> THE PROBLEM: From the data that follows, print exactly the lines starting at the one containing "simp [postWrite, postHeld, h]" and ending at the one containing "heldW := s.heldW"; include both of them and nothing more.

[Stored data entries]
-*-*-
-- ==== Sys2Proof/Laws/State.lean ====
section
/-!
SUPPORT. The accessors of State over its updates: what an update of one record leaves alone (true by `rfl`), and what
reading a record gives after it was written.
-/

namespace Sys2Proof.Machine
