-- ==== Sys2Proof/Laws/Access.lean ====
section
/-!
SUPPORT. What a check that an access passes says of it, and what setting A and D of its leaf does.
-/

namespace Sys2Proof.Machine

/-! ## The address that an access goes to -/

theorem vaultPA_ge (core off : Nat) : 2 ^ 51 ≤ vaultPA core off := by unfold vaultPA; omega

/-- A window gives a vault byte, which is outside the memory region. -/
theorem window_off {s : State} {w k core va pa : Nat} (h : window s w k core va = some pa) : 2 ^ 51 ≤ pa := by
  unfold window at h
  dsimp only at h
  repeat' split at h
  all_goals first
    | cases h
    | (simp only [Option.map_eq_some_iff] at h; obtain ⟨b, -, rfl⟩ := h; exact vaultPA_ge _ _)

theorem targetOf_mem {s : State} {w pa p : Nat} (h : targetOf s w pa = some (.mem p)) : p = pa := by
  unfold targetOf at h
  split at h <;> (try split at h) <;> simp_all

/-- A leaf keeps the place of an address in its page. -/
theorem Leaf.pa_mod (l : Leaf) (va n : Nat) (hn : n ∣ 4096) : l.pa va % n = va % n := by
  obtain ⟨c, hc⟩ := hn
  have e : leafPages l.level * 4096 = n * (leafPages l.level * c) := by rw [hc, Nat.mul_left_comm]
  have e' : l.ppn * 4096 = n * (l.ppn * c) := by rw [hc, Nat.mul_left_comm]
  unfold Leaf.pa
  rw [e, e', Nat.mul_add_mod, Nat.mod_mul_right_mod]

/-- An address translated into the memory region stands in its page where the virtual address does. -/
theorem resolve_mod {s : State} {w k core va : Nat} {a : Acc} {x : Xlat} {pa : Nat}
    (h : resolve s w k core va a = .ok x) (ht : x.target = .mem pa) (n : Nat) (hn : n ∣ 4096) (hm : pa < 2 ^ 51) :
    pa % n = va % n := by
  unfold resolve at h
  split at h
  · split at h
    · cases h
    · split at h
      · rename_i p hw
        cases h; cases ht
        have := window_off hw
        omega
      · cases h
  · unfold resolveIn at h
    split at h
    · cases h
    split at h
    · cases h
    split at h
    · cases h
    · rename_i l hl
      split at h
      · cases h
      split at h
      · rename_i t hto
        cases h
        simp only at ht
        subst ht
        rw [targetOf_mem hto]
        exact l.pa_mod va n hn
      · cases h

/-- An access that passes its checks is aligned, has been translated, and its target has passed. -/
theorem checkAccess_ok {s : State} {w k core : Nat} {a : Ask} {x : Xlat} (h : checkAccess s w k core a = .ok x) :
    a.va % a.width = 0 ∧ resolve s w k core a.va a.acc = .ok x ∧ checkTarget s w (s.ctx w k).root a x = .ok x := by
  have hct : ∀ y, checkTarget s w (s.ctx w k).root a y = .ok x → y = x := by
    intro y hy
    unfold checkTarget at hy
    repeat' split at hy
    all_goals first | exact Except.ok.inj hy | cases hy
  unfold checkAccess at h
  by_cases hm : a.va % a.width ≠ 0
  · rw [if_pos hm] at h; cases h
  · rw [if_neg hm] at h
    refine ⟨by omega, ?_⟩
    cases hr : resolve s w k core a.va a.acc with
    | error c => rw [hr] at h; cases h
    | ok y => rw [hr] at h; cases hct y h; exact ⟨rfl, h⟩

/-- The bytes of an access that passes its checks are aligned and do not cross the end of memory. -/
theorem checkAccess_mem {s : State} {w k core : Nat} {a : Ask} {x : Xlat} {pa : Nat} (h : checkAccess s w k core a = .ok x)
    (ht : x.target = .mem pa) (hn : a.width ∣ 4096) : (pa + a.width ≤ 2 ^ 51 ∧ pa % a.width = 0) ∨ 2 ^ 51 ≤ pa := by
  obtain ⟨hva, hr, -⟩ := checkAccess_ok h
  rcases Nat.lt_or_ge pa (2 ^ 51) with hm | hm
  · have h0 : pa % a.width = 0 := by rw [resolve_mod hr ht a.width hn hm, hva]
    obtain ⟨c, hc⟩ := Nat.dvd_trans hn (by decide : 4096 ∣ 2 ^ 51)
    obtain ⟨d, rfl⟩ := Nat.dvd_of_mod_eq_zero h0
    refine .inl ⟨?_, h0⟩
    rw [hc] at hm ⊢
    exact Nat.mul_le_mul_left a.width (Nat.lt_of_mul_lt_mul_left hm)
  · exact .inr hm

/-! ## A and D of a leaf -/

/-- Setting A and D writes memory and nothing else (03 R69). -/
theorem performed_setAD (s : State) (w : Nat) (x : Xlat) (a : Acc) : Performed s (setAD s w x a) := by
  unfold setAD
  cases x.leaf with
  | none => exact performed_refl s
  | some l =>
    simp only
    generalize setBit (if a.writes = true then setBit l.entry 5 true else l.entry) 4 true = e
    split
    · exact performed_refl s
    · exact performed_writeNum _ _ _ _ _

@[simp] theorem setAD_cur (s : State) (w : Nat) (x : Xlat) (a : Acc) : (setAD s w x a).cur = s.cur :=
  (performed_setAD s w x a).cur
@[simp] theorem setAD_pc (s : State) (w : Nat) (x : Xlat) (a : Acc) : (setAD s w x a).pc = s.pc :=
  (performed_setAD s w x a).pc
@[simp] theorem setAD_rx (s : State) (w : Nat) (x : Xlat) (a : Acc) (r : Nat) : (setAD s w x a).rx r = s.rx r :=
  (performed_setAD s w x a).rx r
@[simp] theorem keySlot_setAD (s : State) (w : Nat) (x : Xlat) (a : Acc) (w' : Nat) :
    keySlot (setAD s w x a) w' = keySlot s w' := (performed_setAD s w x a).keySlot w'

/-! ## Posted writes -/

/-- A write that does not wait performs. -/
theorem postWrite_performs (s : State) (w k pa : Nat) (bs : List Byte) (h : writeWaits s pa bs.length = false) :
    postWrite s w k pa bs = performWrite s (keySlot s w) pa bs := by
  simp [postWrite, postHeld, h]

/-- A write that waits joins those that wait, and calls for the copies of its pages; no byte changes. -/
theorem postWrite_waits (s : State) (w k pa : Nat) (bs : List Byte) (h : writeWaits s pa bs.length = true) :
    ∃ ev, postWrite s w k pa bs = { s with
      heldW := s.heldW ++ [{ world := w, ctx := k, slot := keySlot s w, pa := pa, data := bs, ack := none }]
      work := ev ++ s.work } := by
  simp only [postWrite, postHeld, h, if_true]
  exact ⟨_, rfl⟩

end Sys2Proof.Machine
end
-*-*-
> REPLY TO THE EXERCISE:
  simp [postWrite, postHeld, h]

/-- A write that waits joins those that wait, and calls for the copies of its pages; no byte changes. -/
theorem postWrite_waits (s : State) (w k pa : Nat) (bs : List Byte) (h : writeWaits s pa bs.length = true) :
    ∃ ev, postWrite s w k pa bs = { s with
      heldW := s.heldW ++ [{ world := w, ctx := k, slot := keySlot s w, pa := pa, data := bs, ack := none }]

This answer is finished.